▶ To do: From the material below, copy every line in which the word "intro" occurs.

Start of Entries provided

/-- The control code of a row decides between REPEAT, the swapped row and the row (R107). -/
theorem rowCodes_eq (p : Profile) (previous : Option (List Bool)) (row : List Bool) :
    rowCodes p previous row =
      if p.rowRepeat = true ∧ previous = some row then [.control .repeatRow]
      else if p.inversion = true ∧ row.length / 2 < row.count true then
        .control .invert :: runListCodes false (runs (row.map (!·)))
      else .control .plain :: runListCodes false (runs row) := by
  unfold rowCodes rowControl blackIn
  by_cases same : p.rowRepeat = true ∧ previous = some row
  · rw [if_pos same, if_pos same]
  · rw [if_neg same, if_neg same]
    by_cases mostlyBlack : p.inversion = true ∧ row.length / 2 < row.count true
    · rw [if_pos mostlyBlack, if_pos mostlyBlack]
    · rw [if_neg mostlyBlack, if_neg mostlyBlack]

/-- Settles O22: by induction on the row, by the three control codes, by a run's quotient by 64, and by the places of slot 0. -/
theorem runsSpellRow : Obligations.RunsSpellRow := by
  refine ⟨fun row => ⟨?_, ?_, ?_, ?_⟩, ?_, ?_, ?_⟩
  · exact expandRuns_runsFrom false 0 row
  · rw [runs, sum_runsFrom, Nat.zero_add]
  · exact runsFrom_tail_pos
  · exact runsFrom_length false 0 row
  · intro p previous row coded same mostlyBlack
    have spelled (r : List Bool) : runListCodes false (runs r) = coded r := runListCodes_eq false (runs r)
    rw [rowCodes_eq, spelled, spelled]
    exact ⟨fun h => if_pos h, fun h h' => by rw [if_neg h, if_pos h'], fun h h' => by rw [if_neg h, if_neg h']⟩
  · intro black n h
    refine ⟨fun small => if_pos (by omega), fun large => ⟨n / 64, n % 64, by omega, by omega, by omega, by omega, ?_⟩⟩
    exact if_neg (by omega)
  · refine ⟨by simp [fixedEntries], by decide, by decide, by decide, by decide, ?_, ?_⟩
    · exact fun black n h => code_terminal black h
    · exact fun black m low high => code_bulk black low high

/-! ## The coder -/

@[simp] theorem codeBits_length (e : CodeEntry) : (codeBits e).length = e.length := by simp [codeBits]

/-- What a run of the coder from `c` has done with the bits of the codes appended: the words issued and the word in hand spell
them until the attempt stops just above its limit (R112, R113, R120). -/
structure CodesAppended (limit : Nat) (c : Coder) (bits : List Bool) (r : CodeRun) : Prop where
  spelled : r.stopped = false → bitsOf r.words.flatten ++ r.coder.hand = c.hand ++ bits
  within  : r.stopped = false → r.coder.bytes ≤ limit
  above   : r.stopped = true → limit < r.coder.bytes ∧ r.coder.bytes ≤ limit + 2
  hand    : r.coder.hand.length < 64
  count   : r.coder.bitCount = 64 * r.coder.wordsWritten + r.coder.hand.length
  issued  : r.coder.wordsWritten = c.wordsWritten + r.words.length
  bytes   : r.words.flatten.length = 8 * r.words.length

theorem CodesAppended.append {entries : List CodeEntry} {limit : Nat} {c : Coder} {bits : List Bool} {r : CodeRun}
    (h : CodesAppended limit c bits r) (x : CodeName)
    (sized : 1 ≤ (entries.getD (codeIndex x) { length := 0, value := 0 }).length ∧
      (entries.getD (codeIndex x) { length := 0, value := 0 }).length ≤ 16) :
    CodesAppended limit c (bits ++ codeBits (entries.getD (codeIndex x) { length := 0, value := 0 }))
      (appendCode entries limit r x) := by
  obtain ⟨coder, words, stopped⟩ := r
  obtain ⟨bitCount, held, wordsWritten, rowsCoded, previous⟩ := coder
  obtain ⟨spelled, within, above, hand, count, issued, bytes⟩ := h
  unfold appendCode
  generalize entries.getD (codeIndex x) { length := 0, value := 0 } = e at sized ⊢
  simp only [Coder.bytes] at *
  cases stopped
  case true => exact ⟨nofun, nofun, above, hand, count, issued, bytes⟩
  case false =>
    have spelled := spelled rfl
    have within := within rfl
    rw [if_neg (by simp)]
    split
    case isTrue full =>
      have len : (held ++ codeBits e).length = held.length + e.length := by simp
      have word : bitsOf (packBytes ((held ++ codeBits e).take 64)) = (held ++ codeBits e).take 64 :=
        bitsOf_packBytes 8 _ (by rw [List.length_take]; omega)
      have wordLength : (packBytes ((held ++ codeBits e).take 64)).length = 8 :=
        packBytes_length 8 _ (by rw [List.length_take]; omega)
      refine ⟨fun _ => ?_, ?_, ?_, ?_, ?_, ?_, ?_⟩
      · rw [List.flatten_append, List.flatten_singleton, bitsOf_append, word, List.append_assoc, List.take_append_drop,
          ← List.append_assoc, spelled, List.append_assoc]
      · simp [Coder.bytes]
      · simp only [Coder.bytes, decide_eq_true_eq]; omega
      · simp only [List.length_drop]; omega
      · simp only [List.length_drop]; omega
      · simp only [List.length_append, List.length_singleton]; omega
      · rw [List.flatten_append, List.flatten_singleton, List.length_append, wordLength, List.length_append,
          List.length_singleton]
        omega
    case isFalse short =>
      have len : (held ++ codeBits e).length = held.length + e.length := by simp
      refine ⟨fun _ => ?_, ?_, ?_, ?_, ?_, issued, bytes⟩
      · rw [← List.append_assoc, spelled, List.append_assoc]
      · simp [Coder.bytes]
      · simp only [Coder.bytes, decide_eq_true_eq]; omega
      · simp only; omega
      · simp only; omega

theorem CodesAppended.appendAll {entries : List CodeEntry} {limit : Nat} {c : Coder} (names : List CodeName)
    (sized : ∀ e ∈ entries, 1 ≤ e.length ∧ e.length ≤ 16) (known : ∀ x ∈ names, codeIndex x < entries.length)
    {bits : List Bool} {r : CodeRun} (h : CodesAppended limit c bits r) :
    CodesAppended limit c
      (bits ++ names.flatMap (fun x => codeBits (entries.getD (codeIndex x) { length := 0, value := 0 })))
      (names.foldl (appendCode entries limit) r) := by
  induction names generalizing bits r with
  | nil => simpa using h
  | cons x xs ih =>
    have mem : entries.getD (codeIndex x) { length := 0, value := 0 } ∈ entries := by
      rw [List.getD_eq_getElem _ _ (known x (by simp))]
      exact List.getElem_mem _
    rw [List.flatMap_cons, ← List.append_assoc]
    exact ih (fun y hy => known y (by simp [hy])) (h.append x (sized _ mem))

/-- Settles O23: by induction on the codes, with the invariant `CodesAppended`. -/
theorem coderKeepsEveryBit : Obligations.CoderKeepsEveryBit := by
  intro entries limit names c sized known hand count within r
  have start : CodesAppended limit c [] { coder := c, words := [], stopped := false } :=
    ⟨fun _ => by simp [bitsOf], fun _ => within, nofun, hand, count, rfl, rfl⟩
  obtain ⟨spelled, within, above, hand, count, issued, bytes⟩ := start.appendAll names sized known
  exact ⟨fun go => ⟨spelled go, within go⟩, above, hand, count, by rw [bytes, issued, Nat.add_sub_cancel_left]⟩

/-! ## The ingress hold line -/

/-- Settles O27: the line is its causes, part state by part state. -/
theorem holdLineFollowsCauses : Obligations.HoldLineFollowsCauses := by
  intro s
  refine ⟨fun held => ?_, fun linkOnly => ?_, fun operating => ?_⟩
  · simp only [ingressHoldLine, held]
  · rcases linkOnly with part | part <;> simp [ingressHoldLine, part]
  · simp only [ingressHoldLine, operating, continuousCause, Bool.or_eq_true, decide_eq_true_eq, or_assoc]
    cases pacing : s.fmc.pacing <;> simp [freeSlots, freeItems, effectiveDuty, pacing]

end Sys2Proof.Proofs
end

section
/-! The commands of the ingress link: framing, the monitor, faulty records, and records that pass. -/

namespace Sys2Proof.Proofs
open Sys2Proof.Machine Sys2Proof.Safety Sys2Proof.Laws

/-! ## Notices and the monitor -/

theorem pushNotice_bypass {n : Notice} {s : State} (h : s.flm.part = .bypass) : pushNotice n s = s := if_pos h

/-- Outside BYPASS a notice touches the Directive Unit alone (R171). -/
theorem pushNotice_eq {n : Notice} {s : State} (h : s.flm.part ≠ .bypass) :
    pushNotice n s = { s with dru := noticed n s.dru } := by
  unfold pushNotice noticed
  rw [if_neg h]
  by_cases room : s.dru.notices.length < 16
  · rw [if_pos (show _ < Config.noticeCapacity from room), if_pos room]
  · rw [if_neg (show ¬ _ < Config.noticeCapacity from room), if_neg room]

theorem pushNotices_eq (ns : List Notice) {s : State} (h : s.flm.part ≠ .bypass) :
    pushNotices ns s = { s with dru := noticedAll ns s.dru } := by
  induction ns generalizing s with
  | nil => rfl
  | cons n ns ih =>
    rw [pushNotices, List.foldl_cons, ← pushNotices, pushNotice_eq h, ih (by exact h)]
    rfl

/-- A change of the monitor's state makes a LINK notice where they are on (R13). -/
theorem setMonitor_eq (m : Monitor) {s : State} (h : s.flm.part ≠ .bypass) :
    setMonitor m s = { s with
      ilu := { s.ilu with monitor := m }
      dru := if s.sus.working.linkNotices = true ∧ m.state ≠ s.ilu.monitor.state then
          noticed (linkNotice (monitorByte m.state) (monitorByte s.ilu.monitor.state) m.count) s.dru
        else s.dru } := by
  unfold setMonitor
  by_cases made : s.sus.working.linkNotices = true ∧ m.state ≠ s.ilu.monitor.state
  · simp only [made, if_true, ne_eq, not_false_eq_true, and_self]
    exact pushNotice_eq h
  · simp only [if_neg made]

/-- Settles O28: with and without an open record, in each part state. -/
theorem startOfRecordOpensRecord : Obligations.StartOfRecordOpensRecord := by
  intro s held faults
  have opens : exec .startOfRecord s = .next (
      if s.flm.part = .bypass then { s with ilu := { s.ilu with recordOpen := true, headerFaults := faults } }
      else if s.ilu.monitor.state = .down then
        setMonitor (enterMonitor .hunt s.ilu.monitor)
          { s with ilu := { s.ilu with recordOpen := true, headerFaults := faults, activityTimer := true } }
      else { s with ilu := { s.ilu with recordOpen := true, headerFaults := faults, activityTimer := true } }) := by
    simp only [exec, execStartOfRecord, if_neg held, faults]
    cases s.ilu.recordOpen <;> rfl
  rw [opens]
  refine ⟨fun bypass => by rw [if_pos bypass], fun bypass up => by rw [if_neg bypass, if_neg up], fun bypass down => ?_⟩
  rw [if_neg bypass, if_pos down, setMonitor_eq _ (by exact bypass)]
  simp [enterMonitor, down, linkNotice, monitorByte]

End of Entries provided

▶ Exercise solution:
  · intro p previous row coded same mostlyBlack
  · intro black n h
  intro entries limit names c sized known hand count within r
  intro s
  intro s held faults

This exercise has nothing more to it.